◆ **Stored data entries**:

-- ==== Sys2Proof/Laws/Units.lean ====
section
/-!
SUPPORT. What each operation of the units leaves as it was: one lemma for each operation, a conjunct for each field.
-/

namespace Sys2Proof.Machine

set_option linter.unusedTactic false
set_option linter.unreachableTactic false

@[simp] theorem startTransaction_keeps (s : State) :
    (startTransaction s).settings = s.settings ∧ (startTransaction s).px = s.px ∧ (startTransaction s).lib = s.lib
      ∧ (startTransaction s).req = s.req ∧ (startTransaction s).inflow = s.inflow
      ∧ (startTransaction s).pool = s.pool ∧ (startTransaction s).adm = s.adm
      ∧ (startTransaction s).lanes = s.lanes ∧ (startTransaction s).scan = s.scan
      ∧ (startTransaction s).copier = s.copier ∧ (startTransaction s).rails = s.rails
      ∧ (startTransaction s).temp = s.temp ∧ (startTransaction s).notices = s.notices
      ∧ (startTransaction s).counters = s.counters ∧ (startTransaction s).link.slot = s.link.slot
      ∧ (startTransaction s).link.resetHeld = s.link.resetHeld ∧ (startTransaction s).mem = s.mem
      ∧ (startTransaction s).pending = s.pending := by
  and_intros <;> rfl

@[simp] theorem openTransaction_keeps (s : State) :
    (openTransaction s).settings = s.settings ∧ (openTransaction s).px = s.px ∧ (openTransaction s).lib = s.lib
      ∧ (openTransaction s).req = s.req ∧ (openTransaction s).inflow = s.inflow ∧ (openTransaction s).pool = s.pool
      ∧ (openTransaction s).adm = s.adm ∧ (openTransaction s).lanes = s.lanes ∧ (openTransaction s).scan = s.scan
      ∧ (openTransaction s).copier = s.copier ∧ (openTransaction s).rails = s.rails
      ∧ (openTransaction s).temp = s.temp ∧ (openTransaction s).notices = s.notices
      ∧ (openTransaction s).counters = s.counters ∧ (openTransaction s).link.slot = s.link.slot
      ∧ (openTransaction s).link.resetHeld = s.link.resetHeld ∧ (openTransaction s).mem = s.mem
      ∧ (openTransaction s).pending = s.pending := by
  unfold openTransaction
  (try dsimp only)
  and_intros <;> (repeat' split) <;> first | (simp; done) | rfl

@[simp] theorem endTransaction_keeps (t : Transfer) (s : State) :
    (endTransaction t s).settings = s.settings ∧ (endTransaction t s).px = s.px ∧ (endTransaction t s).lib = s.lib
      ∧ (endTransaction t s).req = s.req ∧ (endTransaction t s).inflow = s.inflow
      ∧ (endTransaction t s).pool = s.pool ∧ (endTransaction t s).adm = s.adm
      ∧ (endTransaction t s).lanes = s.lanes ∧ (endTransaction t s).scan = s.scan
      ∧ (endTransaction t s).copier = s.copier ∧ (endTransaction t s).rails = s.rails
      ∧ (endTransaction t s).temp = s.temp ∧ (endTransaction t s).notices = s.notices
      ∧ (endTransaction t s).counters = s.counters ∧ (endTransaction t s).link.resetHeld = s.link.resetHeld
      ∧ (endTransaction t s).mem = s.mem ∧ (endTransaction t s).pending = s.pending := by
  unfold endTransaction
  (try dsimp only)
  and_intros <;> (repeat' split) <;> first | (simp; done) | rfl

@[simp] theorem placeReply_keeps (kind seq : Byte) (res : Result) (p : List Byte) (s : State) :
    (placeReply kind seq res p s).settings = s.settings ∧ (placeReply kind seq res p s).px = s.px
      ∧ (placeReply kind seq res p s).lib = s.lib ∧ (placeReply kind seq res p s).req = s.req
      ∧ (placeReply kind seq res p s).inflow = s.inflow ∧ (placeReply kind seq res p s).pool = s.pool
      ∧ (placeReply kind seq res p s).adm = s.adm ∧ (placeReply kind seq res p s).lanes = s.lanes
      ∧ (placeReply kind seq res p s).scan = s.scan ∧ (placeReply kind seq res p s).copier = s.copier
      ∧ (placeReply kind seq res p s).rails = s.rails ∧ (placeReply kind seq res p s).temp = s.temp
      ∧ (placeReply kind seq res p s).notices = s.notices ∧ (placeReply kind seq res p s).counters = s.counters
      ∧ (placeReply kind seq res p s).link.transaction = s.link.transaction
      ∧ (placeReply kind seq res p s).link.resetHeld = s.link.resetHeld ∧ (placeReply kind seq res p s).mem = s.mem
      ∧ (placeReply kind seq res p s).pending = s.pending := by
  and_intros <;> rfl

@[simp] theorem autoClear_keeps (s : State) :
    (autoClear s).settings = s.settings ∧ (autoClear s).px = s.px ∧ (autoClear s).lib = s.lib
      ∧ (autoClear s).req = s.req ∧ (autoClear s).inflow.buffer = s.inflow.buffer
      ∧ (autoClear s).inflow.writing = s.inflow.writing ∧ (autoClear s).inflow.latch = s.inflow.latch
      ∧ (autoClear s).pool = s.pool ∧ (autoClear s).adm = s.adm ∧ (autoClear s).lanes = s.lanes
      ∧ (autoClear s).scan = s.scan ∧ (autoClear s).copier = s.copier ∧ (autoClear s).rails = s.rails
      ∧ (autoClear s).temp = s.temp ∧ (autoClear s).notices = s.notices ∧ (autoClear s).counters = s.counters
      ∧ (autoClear s).link = s.link ∧ (autoClear s).mem = s.mem ∧ (autoClear s).pending = s.pending := by
  unfold autoClear
  (try dsimp only)
  and_intros <;> (repeat' split) <;> first | (simp; done) | rfl

@[simp] theorem clearCounters_keeps (s : State) :
    (clearCounters s).settings = s.settings ∧ (clearCounters s).px = s.px ∧ (clearCounters s).lib = s.lib
      ∧ (clearCounters s).req = s.req ∧ (clearCounters s).inflow = s.inflow ∧ (clearCounters s).pool = s.pool
      ∧ (clearCounters s).adm = s.adm ∧ (clearCounters s).lanes = s.lanes ∧ (clearCounters s).scan = s.scan
      ∧ (clearCounters s).copier = s.copier ∧ (clearCounters s).rails = s.rails ∧ (clearCounters s).temp = s.temp
      ∧ (clearCounters s).notices = s.notices ∧ (clearCounters s).link = s.link ∧ (clearCounters s).mem = s.mem
      ∧ (clearCounters s).pending = s.pending := by
  unfold clearCounters
  (try dsimp only)
  and_intros <;> (repeat' split) <;> first | (simp; done) | rfl

@[simp] theorem clearTaken_keeps (choice : Option NoticeSource) (s : State) :
    (clearTaken choice s).settings = s.settings ∧ (clearTaken choice s).px = s.px
      ∧ (clearTaken choice s).lib = s.lib ∧ (clearTaken choice s).req = s.req
      ∧ (clearTaken choice s).inflow = s.inflow ∧ (clearTaken choice s).pool = s.pool
      ∧ (clearTaken choice s).adm = s.adm ∧ (clearTaken choice s).lanes = s.lanes
      ∧ (clearTaken choice s).scan = s.scan ∧ (clearTaken choice s).copier = s.copier
      ∧ (clearTaken choice s).rails = s.rails ∧ (clearTaken choice s).temp = s.temp
      ∧ (clearTaken choice s).notices.masks = s.notices.masks
      ∧ (clearTaken choice s).notices.priorities = s.notices.priorities
      ∧ (clearTaken choice s).notices.attn = s.notices.attn ∧ (clearTaken choice s).notices.log = s.notices.log
      ∧ (clearTaken choice s).counters = s.counters ∧ (clearTaken choice s).link = s.link
      ∧ (clearTaken choice s).mem = s.mem ∧ (clearTaken choice s).pending = s.pending := by
  unfold clearTaken
  (try dsimp only)
  and_intros <;> (repeat' split) <;> first | (simp; done) | rfl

◆ **WORK REQUEST**: Once you have read the records above, write them all out exactly.

◆ **EXERCISE SOLUTION**:
-- ==== Sys2Proof/Laws/Units.lean ====
section
/-!
SUPPORT. What each operation of the units leaves as it was: one lemma for each operation, a conjunct for each field.
-/

namespace Sys2Proof.Machine

set_option linter.unusedTactic false
set_option linter.unreachableTactic false

@[simp] theorem startTransaction_keeps (s : State) :
    (startTransaction s).settings = s.settings ∧ (startTransaction s).px = s.px ∧ (startTransaction s).lib = s.lib
      ∧ (startTransaction s).req = s.req ∧ (startTransaction s).inflow = s.inflow
      ∧ (startTransaction s).pool = s.pool ∧ (startTransaction s).adm = s.adm
      ∧ (startTransaction s).lanes = s.lanes ∧ (startTransaction s).scan = s.scan
      ∧ (startTransaction s).copier = s.copier ∧ (startTransaction s).rails = s.rails
      ∧ (startTransaction s).temp = s.temp ∧ (startTransaction s).notices = s.notices
      ∧ (startTransaction s).counters = s.counters ∧ (startTransaction s).link.slot = s.link.slot
      ∧ (startTransaction s).link.resetHeld = s.link.resetHeld ∧ (startTransaction s).mem = s.mem
      ∧ (startTransaction s).pending = s.pending := by
  and_intros <;> rfl

@[simp] theorem openTransaction_keeps (s : State) :
    (openTransaction s).settings = s.settings ∧ (openTransaction s).px = s.px ∧ (openTransaction s).lib = s.lib
      ∧ (openTransaction s).req = s.req ∧ (openTransaction s).inflow = s.inflow ∧ (openTransaction s).pool = s.pool
      ∧ (openTransaction s).adm = s.adm ∧ (openTransaction s).lanes = s.lanes ∧ (openTransaction s).scan = s.scan
      ∧ (openTransaction s).copier = s.copier ∧ (openTransaction s).rails = s.rails
      ∧ (openTransaction s).temp = s.temp ∧ (openTransaction s).notices = s.notices
      ∧ (openTransaction s).counters = s.counters ∧ (openTransaction s).link.slot = s.link.slot
      ∧ (openTransaction s).link.resetHeld = s.link.resetHeld ∧ (openTransaction s).mem = s.mem
      ∧ (openTransaction s).pending = s.pending := by
  unfold openTransaction
  (try dsimp only)
  and_intros <;> (repeat' split) <;> first | (simp; done) | rfl

@[simp] theorem endTransaction_keeps (t : Transfer) (s : State) :
    (endTransaction t s).settings = s.settings ∧ (endTransaction t s).px = s.px ∧ (endTransaction t s).lib = s.lib
      ∧ (endTransaction t s).req = s.req ∧ (endTransaction t s).inflow = s.inflow
      ∧ (endTransaction t s).pool = s.pool ∧ (endTransaction t s).adm = s.adm
      ∧ (endTransaction t s).lanes = s.lanes ∧ (endTransaction t s).scan = s.scan
      ∧ (endTransaction t s).copier = s.copier ∧ (endTransaction t s).rails = s.rails
      ∧ (endTransaction t s).temp = s.temp ∧ (endTransaction t s).notices = s.notices
      ∧ (endTransaction t s).counters = s.counters ∧ (endTransaction t s).link.resetHeld = s.link.resetHeld
      ∧ (endTransaction t s).mem = s.mem ∧ (endTransaction t s).pending = s.pending := by
  unfold endTransaction
  (try dsimp only)
  and_intros <;> (repeat' split) <;> first | (simp; done) | rfl

@[simp] theorem placeReply_keeps (kind seq : Byte) (res : Result) (p : List Byte) (s : State) :
    (placeReply kind seq res p s).settings = s.settings ∧ (placeReply kind seq res p s).px = s.px
      ∧ (placeReply kind seq res p s).lib = s.lib ∧ (placeReply kind seq res p s).req = s.req
      ∧ (placeReply kind seq res p s).inflow = s.inflow ∧ (placeReply kind seq res p s).pool = s.pool
      ∧ (placeReply kind seq res p s).adm = s.adm ∧ (placeReply kind seq res p s).lanes = s.lanes
      ∧ (placeReply kind seq res p s).scan = s.scan ∧ (placeReply kind seq res p s).copier = s.copier
      ∧ (placeReply kind seq res p s).rails = s.rails ∧ (placeReply kind seq res p s).temp = s.temp
      ∧ (placeReply kind seq res p s).notices = s.notices ∧ (placeReply kind seq res p s).counters = s.counters
      ∧ (placeReply kind seq res p s).link.transaction = s.link.transaction
      ∧ (placeReply kind seq res p s).link.resetHeld = s.link.resetHeld ∧ (placeReply kind seq res p s).mem = s.mem
      ∧ (placeReply kind seq res p s).pending = s.pending := by
  and_intros <;> rfl

@[simp] theorem autoClear_keeps (s : State) :
    (autoClear s).settings = s.settings ∧ (autoClear s).px = s.px ∧ (autoClear s).lib = s.lib
      ∧ (autoClear s).req = s.req ∧ (autoClear s).inflow.buffer = s.inflow.buffer
      ∧ (autoClear s).inflow.writing = s.inflow.writing ∧ (autoClear s).inflow.latch = s.inflow.latch
      ∧ (autoClear s).pool = s.pool ∧ (autoClear s).adm = s.adm ∧ (autoClear s).lanes = s.lanes
      ∧ (autoClear s).scan = s.scan ∧ (autoClear s).copier = s.copier ∧ (autoClear s).rails = s.rails
      ∧ (autoClear s).temp = s.temp ∧ (autoClear s).notices = s.notices ∧ (autoClear s).counters = s.counters
      ∧ (autoClear s).link = s.link ∧ (autoClear s).mem = s.mem ∧ (autoClear s).pending = s.pending := by
  unfold autoClear
  (try dsimp only)
  and_intros <;> (repeat' split) <;> first | (simp; done) | rfl

@[simp] theorem clearCounters_keeps (s : State) :
    (clearCounters s).settings = s.settings ∧ (clearCounters s).px = s.px ∧ (clearCounters s).lib = s.lib
      ∧ (clearCounters s).req = s.req ∧ (clearCounters s).inflow = s.inflow ∧ (clearCounters s).pool = s.pool
      ∧ (clearCounters s).adm = s.adm ∧ (clearCounters s).lanes = s.lanes ∧ (clearCounters s).scan = s.scan
      ∧ (clearCounters s).copier = s.copier ∧ (clearCounters s).rails = s.rails ∧ (clearCounters s).temp = s.temp
      ∧ (clearCounters s).notices = s.notices ∧ (clearCounters s).link = s.link ∧ (clearCounters s).mem = s.mem
      ∧ (clearCounters s).pending = s.pending := by
  unfold clearCounters
  (try dsimp only)
  and_intros <;> (repeat' split) <;> first | (simp; done) | rfl

@[simp] theorem clearTaken_keeps (choice : Option NoticeSource) (s : State) :
    (clearTaken choice s).settings = s.settings ∧ (clearTaken choice s).px = s.px
      ∧ (clearTaken choice s).lib = s.lib ∧ (clearTaken choice s).req = s.req
      ∧ (clearTaken choice s).inflow = s.inflow ∧ (clearTaken choice s).pool = s.pool
      ∧ (clearTaken choice s).adm = s.adm ∧ (clearTaken choice s).lanes = s.lanes
      ∧ (clearTaken choice s).scan = s.scan ∧ (clearTaken choice s).copier = s.copier
      ∧ (clearTaken choice s).rails = s.rails ∧ (clearTaken choice s).temp = s.temp
      ∧ (clearTaken choice s).notices.masks = s.notices.masks
      ∧ (clearTaken choice s).notices.priorities = s.notices.priorities
      ∧ (clearTaken choice s).notices.attn = s.notices.attn ∧ (clearTaken choice s).notices.log = s.notices.log
      ∧ (clearTaken choice s).counters = s.counters ∧ (clearTaken choice s).link = s.link
      ∧ (clearTaken choice s).mem = s.mem ∧ (clearTaken choice s).pending = s.pending := by
  unfold clearTaken
  (try dsimp only)
  and_intros <;> (repeat' split) <;> first | (simp; done) | rfl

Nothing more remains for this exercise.